The slip-skin purple grape is also grown in the Finger Lakes region of New York, in southwestern Michigan, and in Washington State. The grape forms the base for the nation’s supply of grape juice, jam, and jelly. Washington State has fewer Concord acres (26,000), but leads the nation in volume produced.
Typically, spring frosts are the biggest threat to the area’s grape industry, Martin said during a Good Fruit Grower visit to his regional research and extension station near Portland, New York, this summer.
Because the lake keeps the region cooler in spring and warmer in the fall, frosts are less likely to damage the crop. “It’s why we’re here,” Martin said.
But the last two winters have been hard ones across the Great Lakes region, putting a severe test on grapes of all kinds.
Last winter, a low temperature of -29.9°F set a record in the Concord Belt, killing some wine grape varieties, root and vine, and even taking a toll on the normally winter hardy Concords and Niagaras as well.

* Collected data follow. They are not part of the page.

-- ==== Sys2Proof/Machine/StLedger.lean ====
section
/-! DEFINITION. State of the radio chains' power and of the band ledgers (R295 to R311). -/

namespace Sys2Proof.Machine

/-- A band ledger (R301 to R305). Charges count in ns. -/
structure Ledger where
  lbt : Bool
  power : Bool
  /-- LIMIT, RESERVE and KEEP in 0.01 %, WINDOW in s. -/
  limit : Nat
  window : Nat
  reserve : Nat
  keep : Nat
  ccaThr : Int
  ccaTime : Nat
  eirpMax : Int
  /-- 64 buckets of normal and stop charge, newest first, and the world time the newest began. -/
  buckets : List (Nat × Nat)
  start : Nat
  /-- World time since which classes 1 and 2 are held. -/
  hold1 : Option Nat
  hold2 : Option Nat
  overdraw : Bool
  held1 : Nat
  held2 : Nat
  lbtBusy : Nat
deriving DecidableEq, Repr

/-- Table 9-5, for a band and the unit's variant. -/
def Ledger.default (band : Nat) : Ledger :=
  let eu := Config.variant == 0
  { lbt := false, power := eu && band == 0, limit := if eu then 1000 else 10000
    window := if eu && band == 1 then 3600 else 1, reserve := 100, keep := 100
    ccaThr := if band = 0 then -70 else -85, ccaTime := if band = 0 then 18 else 80
    eirpMax := if eu then (if band = 0 then 20 else 29) else 36
    buckets := List.replicate 64 (0, 0), start := 0, hold1 := none, hold2 := none, overdraw := false
    held1 := 0, held2 := 0, lbtBusy := 0 }

/-- What is left of an external path: gains and loss in 0.25 dB (Table 9-8). -/
structure Path where
  pa : Int
  ant : Int
  loss : Nat
deriving DecidableEq, Repr

/-- A chain's power: in effect, computed for the next radio slot, none where it is silent. -/
structure ChainPower where
  p : Option Int
  next : Option (Option Int)
  blocked : Bool
deriving DecidableEq, Repr

/-- The radio chains and both ledgers. -/
structure Rfb where
  paths : Vector Path 2
  power : Vector ChainPower 2
  /-- RADIO section in force. -/
  radio : Option (List Byte)
  ledgers : Vector Ledger 2
  cfgErr : Bool
  /-- Copy in the retention area, and the two snapshots in flash, newer first (R306, R307). -/
  retained : Option (Vector Ledger 2)
  snaps : List (Vector Ledger 2)
  snapAt : Nat
deriving DecidableEq, Repr

def Rfb.reset : Rfb :=
  { paths := Vector.replicate 2 { pa := 0, ant := 0, loss := 0 }
    power := Vector.replicate 2 { p := some 0, next := none, blocked := false }, radio := none
    ledgers := #v[Ledger.default 0, Ledger.default 1], cfgErr := false, retained := none, snaps := []
    snapAt := 0 }

end Sys2Proof.Machine
end

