/-- RESTART_END: 16 superframes of the incarnation have passed (R17). -/
def execRestartEnd (s : State) : Res :=
  .next (if s.fleet.restart && decide (17 ≤ s.fleet.superframes) then
      (s.modFleet fun f => { f with restart := false }).emit evRestartEnd s.fleet.incarnation
    else s)

/-- A new incarnation begins (R14, R17, R25, R27, R28): RESTART and the boot stop, no stop sequence taken,
no grant payload left, and the Canvas with its lost regions only. The boot stop holds the strokes of every
robot (R224). -/
def State.newIncarnation (s : State) (kind : Nat) : State :=
  let s := s.modFleet fun f =>
    { f with incarnation := nextSeq f.storedIncarnation, incStored := false, incFailAt := none,
             incKind := kind, incStart := s.now, restart := true, superframes := 0, rebuilt := false,
             stops := [bootStop], lastSeq := 0, framesSent := 0, lastSource := 7 }
  let s := s.modCanvas fun c =>
    { c with robots := c.robots.foldl (fun t x =>
        tblPut robotDefault t x.1 { CRobot.reset with square := x.2.square }) [] }
  let s := s.modStk fun k => { k with chans := tblMap chanDefault (fun c => { c with lastS := none }) k.chans }
  let s := s.modAir fun a => { a with counting := false, superframe := 0 }
  let s := s.modPalette fun p => { p with grants := [] }
  let e := s.logEpoch
  let s := s.modStk fun k =>
    { k with inputs := k.inputs ++ (bootStop.robotList.map fun r => (e, StkInput.stop r 0)) }
  let s := (List.finRange 8).foldl (State.stopDrive 0) (s.clearErrors bootStop)
  s.canvasStart

/-! ## Trims that are still to be staged (R46, R231, R236, R237) -/

def State.loops (s : State) : List Byte := s.section 0x13

def State.routeOf (s : State) (i : Nat) : Option RouteDef :=
  if i < (loopsHdr s.loops).rc then some (routeDefAt s.loops i) else none

def Gdl.loop (g : Gdl) (i : Nat) : LoopSt := tblGet loopDefault g.loops i

/-- Time of a report, and whether it is stale (R231). -/
def GdlReport.at (x : GdlReport) : Int := extendStamp x.tRep x.slotStart

def GdlReport.stale (x : GdlReport) : Bool :=
  decide (x.at + 500 * ms < x.slotStart) || decide ((x.slotEnd : Int) < x.at)

/-- The report lies on its channel's route. -/
def State.onRoute (s : State) (x : GdlReport) : Bool :=
  match (tblGet chanDefault s.stk.chans x.robot).route.bind s.routeOf with
  | some r => r.covers x.sRep
  | none => false

/-- A report that has not been computed will yield a trim. -/
def State.trimDue (s : State) (x : GdlReport) : Bool :=
  let l := s.gdl.loop x.robot
  l.enabled && !x.stale && !s.fleet.covered x.robot && s.onRoute x && decide (l.desc < (loopsHdr s.loops).gc)

/-- A trim of the epoch begun at a boundary is not staged: its report came before the boundary (R43, R44). -/
def State.trimsOwed (s : State) (boundary : Nat) : Bool :=
  s.gdl.reports.any fun x => decide (x.slotEnd ≤ boundary) && s.trimDue x

end Sys2Proof.Machine
end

“We saw significant damage to vinifera and some tender hybrids and also some Niagaras,” Martin said. It was not just the extreme low temperature on one date in the winter of 2014-2015 that hurt; temperatures fell to -12° to -15°F several times during the winter before that, he said.
“Some of the vinifera were so damaged they produced no suckers and will need to be replanted—if growers choose to replant. Some have decided it is time to rethink and change,” he said.

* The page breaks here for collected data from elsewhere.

-- ==== Sys2Proof/Machine/Mem.lean ====
section
/-! DEFINITION. Bytes of scratch and of the Atelier, and their poisoned words (R70 to R76). -/

namespace Sys2Proof.Machine

/-- The canonical form of a byte memory: addresses strictly rising, and no byte listed that is 0, which is what an
unlisted address reads as (log entry 5). -/
def Memory.wf (m : Tbl Byte) : Bool := tblWf zeroByte m

/-- Bytes `a` to `a + len - 1` of a memory. -/
def memBytes (m : Tbl Byte) (a len : Nat) : List Byte :=
  (List.range len).map fun i => tblGet zeroByte m (a + i)

def memWord (m : Tbl Byte) (a : Nat) : Word := BitVec.ofNat 32 (ofLE (memBytes m a 4))

def memWrite (m : Tbl Byte) (a : Nat) (bs : List Byte) : Tbl Byte := tblPutList zeroByte m a bs

/-- A write clears the poison of each word it writes (R76). -/
def clearPoison (p : Tbl Bool) (a len : Nat) : Tbl Bool :=
  (List.range (len / 4)).foldl (fun p i => tblPut noMark p (a / 4 + i) false) p

/-- First Atelier address, and its size (Table 3-2). -/
def atlBase : Nat := 0x01000000
def atlSize : Nat := 0x400000

def inAtelier (a len : Nat) : Bool := decide (atlBase ≤ a) && decide (a + len ≤ atlBase + atlSize)

/-- Bytes of the Atelier by address. -/
def Atelier.bytes (t : Atelier) (a len : Nat) : List Byte := memBytes t.mem (a - atlBase) len

def Atelier.word (t : Atelier) (a : Nat) : Word := memWord t.mem (a - atlBase)

/-- A write of bytes; it clears the poison of the words it covers whole. -/
def Atelier.write (t : Atelier) (a : Nat) (bs : List Byte) : Atelier :=
  { t with mem := memWrite t.mem (a - atlBase) bs
           poison := clearPoison t.poison (a - atlBase) bs.length }

end Sys2Proof.Machine
end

Across the Great Lakes region generally, a 40-year warming trend—including milder winters—induced wine-grape growers into planting the less cold hardy but better-for-wine-making vinifera varieties.
Small wineries, driven by favorable changes to state laws, also helped demand for vinifera and hybrids. The last two winters have served to weed out those varieties and sites that can’t make it.
Juice in decline
But low temperatures are just half the problem in the Concord Belt. The other is low prices and a loss of buyers in the juice grape market.
The market for juice grapes has been eroding for several years as consumers backed away from high-sugar drinks and from Concord grape products like jam and jelly, Martin said. Other fruit juices have fared poorly as well. Fighting back, juice makers have come up with interesting new flavors, like cranberry-apple, but Concord juice is so intensely flavorful it overwhelms, rather than blends.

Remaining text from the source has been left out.